Korean National 2010 Problem 3
There are $n$ websites $1, 2, \dots, n$ ($n \ge 2$). If there is a link from $i$ to $j$, then we can use it to move from $i$ to $j$. In this problem only links with $i < j$ are allowed.

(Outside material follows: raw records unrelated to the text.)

/-! ### The interrupt controller -/

@[simp] theorem State.setSource_cfg (s : State) (n : Nat) (e : IrqSource) : (s.setSource n e).cfg = s.cfg := rfl
@[simp] theorem State.setSource_cpu (s : State) (n : Nat) (e : IrqSource) : (s.setSource n e).cpu = s.cpu := rfl
@[simp] theorem State.setSource_status (s : State) (n : Nat) (e : IrqSource) : (s.setSource n e).status = s.status := rfl
@[simp] theorem State.setSource_exc (s : State) (n : Nat) (e : IrqSource) : (s.setSource n e).exc = s.exc := rfl
@[simp] theorem State.setSource_tlb (s : State) (n : Nat) (e : IrqSource) : (s.setSource n e).tlb = s.tlb := rfl
@[simp] theorem State.setSource_mpu (s : State) (n : Nat) (e : IrqSource) : (s.setSource n e).mpu = s.mpu := rfl
@[simp] theorem State.setSource_mem (s : State) (n : Nat) (e : IrqSource) : (s.setSource n e).mem = s.mem := rfl
@[simp] theorem State.setSource_otherAgents (s : State) (n : Nat) (e : IrqSource) : (s.setSource n e).otherAgents = s.otherAgents := rfl
@[simp] theorem State.setSource_inbox (s : State) (n : Nat) (e : IrqSource) : (s.setSource n e).inbox = s.inbox := rfl
@[simp] theorem State.setSource_out (s : State) (n : Nat) (e : IrqSource) : (s.setSource n e).out = s.out := rfl
@[simp] theorem State.setSource_refused (s : State) (n : Nat) (e : IrqSource) : (s.setSource n e).refused = s.refused := rfl
@[simp] theorem State.setSource_resets (s : State) (n : Nat) (e : IrqSource) : (s.setSource n e).resets = s.resets := rfl

@[simp] theorem State.setLine_cfg (s : State) (n : Nat) (b : Bool) : (s.setLine n b).cfg = s.cfg := rfl
@[simp] theorem State.setLine_cpu (s : State) (n : Nat) (b : Bool) : (s.setLine n b).cpu = s.cpu := rfl
@[simp] theorem State.setLine_status (s : State) (n : Nat) (b : Bool) : (s.setLine n b).status = s.status := rfl
@[simp] theorem State.setLine_exc (s : State) (n : Nat) (b : Bool) : (s.setLine n b).exc = s.exc := rfl
@[simp] theorem State.setLine_tlb (s : State) (n : Nat) (b : Bool) : (s.setLine n b).tlb = s.tlb := rfl
@[simp] theorem State.setLine_mpu (s : State) (n : Nat) (b : Bool) : (s.setLine n b).mpu = s.mpu := rfl
@[simp] theorem State.setLine_mem (s : State) (n : Nat) (b : Bool) : (s.setLine n b).mem = s.mem := rfl
@[simp] theorem State.setLine_otherAgents (s : State) (n : Nat) (b : Bool) : (s.setLine n b).otherAgents = s.otherAgents := rfl
@[simp] theorem State.setLine_inbox (s : State) (n : Nat) (b : Bool) : (s.setLine n b).inbox = s.inbox := rfl
@[simp] theorem State.setLine_out (s : State) (n : Nat) (b : Bool) : (s.setLine n b).out = s.out := rfl
@[simp] theorem State.setLine_refused (s : State) (n : Nat) (b : Bool) : (s.setLine n b).refused = s.refused := rfl
@[simp] theorem State.setLine_resets (s : State) (n : Nat) (b : Bool) : (s.setLine n b).resets = s.resets := rfl

@[simp] theorem State.clearLevel_cfg (s : State) (p : Nat) : (s.clearLevel p).cfg = s.cfg := rfl
@[simp] theorem State.clearLevel_cpu (s : State) (p : Nat) : (s.clearLevel p).cpu = s.cpu := rfl
@[simp] theorem State.clearLevel_status (s : State) (p : Nat) : (s.clearLevel p).status = s.status := rfl
@[simp] theorem State.clearLevel_exc (s : State) (p : Nat) : (s.clearLevel p).exc = s.exc := rfl
@[simp] theorem State.clearLevel_tlb (s : State) (p : Nat) : (s.clearLevel p).tlb = s.tlb := rfl
@[simp] theorem State.clearLevel_mpu (s : State) (p : Nat) : (s.clearLevel p).mpu = s.mpu := rfl
@[simp] theorem State.clearLevel_mem (s : State) (p : Nat) : (s.clearLevel p).mem = s.mem := rfl
@[simp] theorem State.clearLevel_otherAgents (s : State) (p : Nat) : (s.clearLevel p).otherAgents = s.otherAgents := rfl
@[simp] theorem State.clearLevel_inbox (s : State) (p : Nat) : (s.clearLevel p).inbox = s.inbox := rfl
@[simp] theorem State.clearLevel_out (s : State) (p : Nat) : (s.clearLevel p).out = s.out := rfl
@[simp] theorem State.clearLevel_refused (s : State) (p : Nat) : (s.clearLevel p).refused = s.refused := rfl
@[simp] theorem State.clearLevel_resets (s : State) (p : Nat) : (s.clearLevel p).resets = s.resets := rfl

/-! ### The inbox -/

@[simp] theorem State.take_cfg (s : State) : (s.take).cfg = s.cfg := rfl
@[simp] theorem State.take_cpu (s : State) : (s.take).cpu = s.cpu := rfl
@[simp] theorem State.take_status (s : State) : (s.take).status = s.status := rfl
@[simp] theorem State.take_exc (s : State) : (s.take).exc = s.exc := rfl
@[simp] theorem State.take_tlb (s : State) : (s.take).tlb = s.tlb := rfl
@[simp] theorem State.take_mpu (s : State) : (s.take).mpu = s.mpu := rfl
@[simp] theorem State.take_irq (s : State) : (s.take).irq = s.irq := rfl
@[simp] theorem State.take_mem (s : State) : (s.take).mem = s.mem := rfl
@[simp] theorem State.take_otherAgents (s : State) : (s.take).otherAgents = s.otherAgents := rfl
@[simp] theorem State.take_out (s : State) : (s.take).out = s.out := rfl
@[simp] theorem State.take_refused (s : State) : (s.take).refused = s.refused := rfl
@[simp] theorem State.take_resets (s : State) : (s.take).resets = s.resets := rfl

@[simp] theorem State.offer_cfg (s : State) (r : Request) : (s.offer r).cfg = s.cfg := rfl
@[simp] theorem State.offer_cpu (s : State) (r : Request) : (s.offer r).cpu = s.cpu := rfl
@[simp] theorem State.offer_status (s : State) (r : Request) : (s.offer r).status = s.status := rfl
@[simp] theorem State.offer_exc (s : State) (r : Request) : (s.offer r).exc = s.exc := rfl
@[simp] theorem State.offer_tlb (s : State) (r : Request) : (s.offer r).tlb = s.tlb := rfl
@[simp] theorem State.offer_mpu (s : State) (r : Request) : (s.offer r).mpu = s.mpu := rfl
@[simp] theorem State.offer_irq (s : State) (r : Request) : (s.offer r).irq = s.irq := rfl
@[simp] theorem State.offer_mem (s : State) (r : Request) : (s.offer r).mem = s.mem := rfl
@[simp] theorem State.offer_otherAgents (s : State) (r : Request) : (s.offer r).otherAgents = s.otherAgents := rfl
@[simp] theorem State.offer_out (s : State) (r : Request) : (s.offer r).out = s.out := rfl
@[simp] theorem State.offer_refused (s : State) (r : Request) : (s.offer r).refused = s.refused := rfl
@[simp] theorem State.offer_resets (s : State) (r : Request) : (s.offer r).resets = s.resets := rfl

For all $i \in \{1, 2, \dots, n - 1\}$, there is a link from $i$ to $i + 1$. Prove that we can add no more than $3(n - 1)\log_2(\log_2 n)$ links so that for all $i, j$ such that $i < j$, we can move from $i$ to $j$ using at most $3$ links.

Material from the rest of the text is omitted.